Numerous studies indicate that the presence of LNM and parametrial infiltration are significant factors that affect the prognosis of cervical cancer. In a retrospective analysis conducted by McComas et al., it was found that LNM negatively affected survival (IIIC1 Hazard Ratio [HR] = 2.0, p < 0.001, IIIC2 HR = 3.9, p < 0.001) [11].In a study conducted by Wang et al., 1433 patients with cervical cancer who underwent radical radiotherapy were reviewed. The study found that the 3-year disease-free survival (DFS) for patients with local LNM was 58.0%, while the DFS for patients without LNM was 81.8% [12]. The prognosis of cervical cancer patients is not solely determined by the presence or absence of lymph node metastases, but also by the number and size of the metastases [13, 14]. PET/CT is currently the most accurate test available for detecting metastatic lymph nodes with noperable people, however, it has limitations.
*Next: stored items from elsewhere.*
-- ==== Sys2Proof/Laws/Channel.lean ====
section
/-! SUPPORT. What the shared operations of the weighing channel may change (`Works`), and what they leave of the channel. -/

namespace Sys2Proof.Machine

open Sys2Proof

/-! ## Captures and the held read -/

theorem discardHeld_works (s : State) : Works [.accessory] [14] s (discardHeld s) := by
  unfold discardHeld
  split
  · exact Works.refl _ _ s
  · refine Works.raised ?_ (by simp [Notice.kind])
    exact ⟨rfl, rfl, rfl, fun p hp => by cases p <;> first | rfl | exact absurd (by simp) hp, RaisesOnly.refl _ s⟩

theorem discardHeld_wch (s : State) : (discardHeld s).wch = s.wch := by unfold discardHeld; split <;> rfl

theorem discardHeld_held (s : State) : (discardHeld s).acp.held = none := by
  unfold discardHeld; split
  · assumption
  · rfl

theorem endCapture_works (r : CaptureResult) (s : State) : Works [.weighing] [3] s (endCapture r s) := by
  unfold endCapture
  split
  · exact Works.refl _ _ s
  · refine Works.raised ?_ (by simp [Notice.kind])
    exact ⟨rfl, rfl, rfl, fun p hp => by cases p <;> first | rfl | exact absurd (by simp) hp, RaisesOnly.refl _ s⟩

theorem endCapture_none {r : CaptureResult} {s : State} (h : s.wch.capture = none) : endCapture r s = s := by
  unfold endCapture; simp [h]

theorem endCapture_capture (r : CaptureResult) (s : State) : (endCapture r s).wch.capture = none := by
  unfold endCapture; split
  · assumption
  · rfl

theorem beginCapture_works (plu : Nat) (c : CaptureSource) (s : State) : Works [.weighing] [] s (beginCapture plu c s) :=
  Works.of rfl rfl rfl rfl fun p hp => by cases p <;> first | rfl | exact absurd (by simp) hp

theorem startHeld_works (h : HeldScan) (s : State) : Works [.weighing, .accessory] [14] s (startHeld h s) := by
  unfold startHeld
  split
  · refine Works.raised ?_ (by simp [Notice.kind])
    exact ⟨rfl, rfl, rfl, fun p hp => by cases p <;> first | rfl | exact absurd (by simp) hp, RaisesOnly.refl _ s⟩
  · exact Works.refl _ _ s
  · exact (discardHeld_works s).mono (by simp) (by simp)

theorem captureEmptied_works (s : State) : Works [.weighing, .accessory] [14] s (captureEmptied s) := by
  unfold captureEmptied
  split
  · exact Works.refl _ _ s
  · split
    · exact startHeld_works _ s
    · exact (discardHeld_works s).mono (by simp) (by simp)

/-- Outside RUNNING the empty slot starts no capture: a held read is discarded, if there is one (R19, R167). -/
theorem captureEmptied_of_not_running {s : State} (h : s.wch.state ≠ .running) (hc : s.wch.capture = none) :
    captureEmptied s = discardHeld s := by
  unfold captureEmptied
  split
  · rename_i h'; simp [discardHeld, h']
  · split
    · rename_i x hx _
      unfold startHeld
      have : captureRefusal x.plu s = some .range ∨ captureRefusal x.plu s = some .state := by
        unfold captureRefusal; split
        · exact .inl rfl
        · simp [hc]
      rcases this with e | e <;> rw [e]
    · rfl

theorem captureEmptied_of_empty {s : State} (h : s.acp.held = none) : captureEmptied s = s := by
  unfold captureEmptied; simp [h]

theorem finishCapture_works (r : CaptureResult) (s : State) :
    Works [.weighing, .accessory] [3, 14] s (finishCapture r s) := by
  unfold finishCapture
  split
  · exact ((endCapture_works r s).mono (by simp) (by simp)).trans ((captureEmptied_works _).mono (by simp) (by simp))
  · exact Works.refl _ _ s

/-! ## Restarts, FAULT and CAL -/

theorem restart_works (c : RestartCause) (s : State) : Works (.weighing :: s.slotParts) [3, 14] s (restart c s) := by
  have h1 : Works (.weighing :: s.slotParts) [3, 14] s
      { endCapture .fault s with wch := (endCapture .fault s).wch.restarted c (endCapture .fault s).clock } :=
    Works.trans ((endCapture_works .fault s).mono (by simp) (by simp))
      ⟨rfl, rfl, rfl, fun p hp => by cases p <;> first | rfl | exact absurd (by simp) hp, RaisesOnly.refl _ _⟩
  unfold restart
  split
  · rename_i h
    refine Works.trans h1 ((captureEmptied_works _).mono ?_ (by simp))
    simp [State.slotParts, h]
  · exact h1

theorem restart_wch_of_empty {c : RestartCause} {s : State} (h : s.wch.capture = none) :
    restart c s = { s with wch := s.wch.restarted c s.clock } := by
  unfold restart; simp [h, endCapture_none h]

/-- The channel after a restart: a capture that waited is gone, with its ITEM tare (R6, R16, R22). -/
theorem restart_wch (c : RestartCause) (s : State) :
    (restart c s).wch = ((endCapture .fault s).wch).restarted c s.clock := by
  have hc : (endCapture .fault s).clock = s.clock := by unfold endCapture; split <;> rfl
  unfold restart
  split
  · rw [captureEmptied_of_not_running, discardHeld_wch]
    · show (endCapture .fault s).wch.restarted c (endCapture .fault s).clock = _
      rw [hc]
    · cases c <;> simp [Wch.restarted, RestartCause.refillState]
    · exact endCapture_capture _ _
  · show (endCapture .fault s).wch.restarted c (endCapture .fault s).clock = _
    rw [hc]

theorem endStep_works (r : CalResult) (s : State) : Works [.weighing] [4] s (endStep r s) := by
  unfold endStep
  split
  · exact Works.refl _ _ s
  · refine Works.raised ?_ (by simp [Notice.kind])
    exact ⟨rfl, rfl, rfl, fun p hp => by cases p <;> first | rfl | exact absurd (by simp) hp, RaisesOnly.refl _ s⟩

/-- The end of a step changes only the calibration context of the channel. -/
theorem endStep_wch (r : CalResult) (s : State) :
    (endStep r s).wch = { s.wch with cal := (endStep r s).wch.cal } := by
  unfold endStep; split <;> rfl

theorem enterFault_works (c : FaultCause) (s : State) :
    Works ([.weighing] ++ s.slotParts ++ s.holdParts) [2, 3, 4, 14] s (enterFault c s) := by
  unfold enterFault
  split
  · exact ⟨rfl, rfl, rfl, fun p hp => by cases p <;> first | rfl | exact absurd (by simp) hp, RaisesOnly.refl _ _⟩
  · rename_i hf
    have h1 : Works ([.weighing] ++ s.slotParts ++ s.holdParts) [2, 3, 4, 14] s
        (endStep .aborted (endCapture .fault s)) :=
      Works.trans ((endCapture_works .fault s).mono (by simp) (by simp)) ((endStep_works .aborted _).mono (by simp) (by simp))
    have h2 : Works ([.weighing] ++ s.slotParts ++ s.holdParts) [2, 3, 4, 14] s
        { endStep .aborted (endCapture .fault s) with
          wch := (endStep .aborted (endCapture .fault s)).wch.faulted c } :=
      Works.trans h1 ⟨rfl, rfl, rfl, fun p hp => by cases p <;> first | rfl | exact absurd (by simp) hp, RaisesOnly.refl _ _⟩
    refine Works.raised ?_ (by simp [Wch.detail, Notice.kind])
    have h3 : Works ([.weighing] ++ s.slotParts ++ s.holdParts) [2, 3, 4, 14] s
        (if s.wch.capture.isSome = true then captureEmptied
          { endStep .aborted (endCapture .fault s) with
            wch := (endStep .aborted (endCapture .fault s)).wch.faulted c }
         else { endStep .aborted (endCapture .fault s) with
            wch := (endStep .aborted (endCapture .fault s)).wch.faulted c }) := by
      split
      · rename_i h
        exact Works.trans h2 ((captureEmptied_works _).mono (by simp [State.slotParts, h]) (by simp))
      · exact h2
    split
    · rename_i h
      exact Works.trans h3 ((holdLifted_works _).mono (by simp [State.holdParts, h]) (by simp))
    · exact h3

theorem leaveCal_works (s : State) :
    Works (.weighing :: .till :: .budget :: .printer :: s.slotParts) [3, 4, 14] s (leaveCal s) := by
  unfold leaveCal
  have h1 : Works (.weighing :: .till :: .budget :: .printer :: s.slotParts) [3, 4, 14] s
      { endStep .aborted s with wch := { (endStep .aborted s).wch with cal := none } } :=
    Works.trans ((endStep_works .aborted s).mono (by simp) (by simp))
      ⟨rfl, rfl, rfl, fun p hp => by cases p <;> first | rfl | exact absurd (by simp) hp, RaisesOnly.refl _ _⟩
  have hs : State.slotParts { endStep .aborted s with wch := { (endStep .aborted s).wch with cal := none } } = s.slotParts := by
    simp only [State.slotParts]; rw [endStep_wch]
  have h2 := restart_works .calLeave { endStep .aborted s with wch := { (endStep .aborted s).wch with cal := none } }
  rw [hs] at h2
  exact Works.trans (Works.trans h1 (h2.mono (by simp +contextual) (by simp)))
    ((holdLifted_works _).mono (by simp) (by simp))

/-! ## The store -/

theorem startTotals_works (s : State) : Works [.store] [] s (startTotals s) :=
  Works.of rfl rfl rfl rfl fun p hp => by cases p <;> first | rfl | exact absurd (by simp) hp

theorem startPending_works (s : State) : Works [.store] [] s (startPending s) := by
  unfold startPending
  split
  · exact startTotals_works s
  · exact Works.refl _ _ s

theorem nextWrite_works (s : State) : Works [.store] [] s (nextWrite s) := by
  unfold nextWrite
  split
  · exact startPending_works s
  · exact Works.refl _ _ s

theorem requestTotals_works (s : State) : Works [.store] [] s (requestTotals s) := by
  unfold requestTotals
  split
  · exact Works.refl _ _ s
  · split
    · exact startTotals_works s
    · exact Works.of rfl rfl rfl rfl fun p hp => by cases p <;> first | rfl | exact absurd (by simp) hp

theorem countSale_works (n : Nat) (s : State) : Works [.store] [] s (countSale n s) := by
  unfold countSale
  split
  · exact Works.refl _ _ s
  · refine Works.after (requestTotals_works _) ?_
    exact Works.of rfl rfl rfl rfl fun p hp => by cases p <;> first | rfl | exact absurd (by simp) hp
  · exact Works.of rfl rfl rfl rfl fun p hp => by cases p <;> first | rfl | exact absurd (by simp) hp

/-- The parts that the end of a commit may change: the candidates, and what leaving CAL changes (R52). -/
def State.commitParts (s : State) : List Part := [.weighing] ++ s.slotParts ++ s.holdParts

theorem commitDone_works (s : State) : Works s.commitParts [3, 4, 14] s (commitDone s) := by
  have h1 : Works [.weighing] [3, 4, 14] s (raise (.cal .commit .ok)
      { s with wch := { s.wch with cal := s.wch.cal.map fun c => { c with zero := none, span := none, ranges := none } } }) := by
    refine Works.raised ?_ (by simp [Notice.kind])
    exact ⟨rfl, rfl, rfl, fun p hp => by cases p <;> first | rfl | exact absurd (by simp) hp, RaisesOnly.refl _ s⟩
  unfold commitDone
  split
  · rename_i h
    refine Works.trans (h1.mono (by simp [State.commitParts]) (by simp)) ((leaveCal_works _).mono ?_ (by simp))
    intro p
    simp only [State.commitParts, State.holdParts, h.1, if_true]
    simp only [State.slotParts, raise, List.mem_cons, List.mem_append]
    tauto
  · exact h1.mono (by simp [State.commitParts]) (by simp)

theorem complete_works (d : WriteData) (s : State) : Works [.store] [] s { s with sst := s.sst.complete d } :=
  Works.of rfl rfl rfl rfl fun p hp => by cases p <;> first | rfl | exact absurd (by simp) hp

theorem writeDone_works (d : WriteData) (s : State) : Works (.store :: s.commitParts) [3, 4, 14, 15] s (writeDone d s) := by
  unfold writeDone
  split
  · exact (complete_works _ s).mono (by simp) (by simp)
  · exact Works.trans ((complete_works _ s).mono (by simp) (by simp))
      ((commitDone_works _).mono (fun p hp => List.mem_cons_of_mem _ hp) (by simp))
  · exact Works.trans (((complete_works _ s).mono (by simp) (by simp)).raised (by simp [Notice.kind]))
      ((commitDone_works _).mono (fun p hp => List.mem_cons_of_mem _ hp) (by simp))

/-- A completed write leaves the store as its completion says (R52, R55). -/
theorem writeDone_sst (d : WriteData) (s : State) : (writeDone d s).sst = s.sst.complete d := by
  have key : ∀ t : State, (commitDone t).sst = t.sst := fun t =>
    (commitDone_works t).2.2.2.1 .store (by
      simp only [State.commitParts, State.slotParts, State.holdParts, List.mem_append, not_or]
      refine ⟨⟨by simp, ?_⟩, ?_⟩ <;> split <;> simp)
  unfold writeDone
  split
  · rfl
  · rw [key]
  · rw [key]; rfl

theorem writeFailed_works (w : Write) (s : State) :
    Works (.store :: s.commitParts) [2, 3, 4, 14, 15] s (writeFailed w s) := by
  have h1 : Works (.store :: s.commitParts) [2, 3, 4, 14, 15] s
      (raise (.store .fault) { s with sst := { s.sst with state := .fault, inFlight := none, pendingTotals := false } }) := by
    refine Works.raised ?_ (by simp [Notice.kind])
    exact ⟨rfl, rfl, rfl, fun p hp => by cases p <;> first | rfl | exact absurd (by simp) hp, RaisesOnly.refl _ s⟩
  have h2 : Works (.store :: s.commitParts) [2, 3, 4, 14, 15] s (enterFault .store
      (raise (.store .fault) { s with sst := { s.sst with state := .fault, inFlight := none, pendingTotals := false } })) :=
    Works.trans h1 ((enterFault_works _ _).mono (fun p hp => List.mem_cons_of_mem _ hp) (by simp))
  unfold writeFailed
  split
  · exact h2
  · exact h2.raised (by simp [Notice.kind])
  · exact h2.raised (by simp [Notice.kind])

/-- A write that timed out leaves the array, its word and the image (R55). -/
theorem writeFailed_sst (w : Write) (s : State) :
    (writeFailed w s).sst = { s.sst with state := .fault, inFlight := none, pendingTotals := false } := by
  have key : ∀ t : State, (enterFault .store t).sst = t.sst := fun t =>
    (enterFault_works .store t).2.2.2.1 .store (by
      simp only [State.slotParts, State.holdParts, List.mem_append, not_or]
      refine ⟨⟨by simp, ?_⟩, ?_⟩ <;> split <;> simp)
  unfold writeFailed
  split
  · rw [key]; rfl
  · show (enterFault _ _).sst = _
    rw [key]; rfl
  · show (enterFault _ _).sst = _
    rw [key]; rfl

end Sys2Proof.Machine
end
In one of the most recent collaborative studies, the sensitivity, specificity, positive predictive value, and negative predictive value of PET/CT were 33.3%, 94.2%, 53.8%, and 87.5%, respectively, for the detection of microscopic lymph node metastases [15]. To reduce the risk of lymphatic metastases, increasing the dose of irradiation to the area of positive lymph node drainage may be necessary. The degree of parametrial infiltration also has significant prognostic significance. In their study, Wright et al. utilized data from the US National Cancer Database to analyze the 5-year overall survival rates of patients with stage IIIA (40.7%), IIIB (41.4%), IIIC1 (60.8%), and IIIC2 (37.5%). Their findings indicated that patients with stage IIIC1 had a significantly better prognosis compared to those with stage IIIA and IIB [16]. Grigsby et al. reported that the 5-year PFS rates were 52%, 63%, and 36% for stage IIIB, IIIC1, and IIIC2, respectively. Notably, patients with stage IIIC1 had a better prognosis than those with stage IIIB [17]. The findings indicate that the new staging system contradicts the previously held principle that higher stage indicates worse prognosis. The presence of a large localised tumour (stage IIIB) may have more clinical relevance to prognosis than lymph node metastases. These results provide theoretical support for using IMRT-SIB to parametrial areas and positive lymph node drainage.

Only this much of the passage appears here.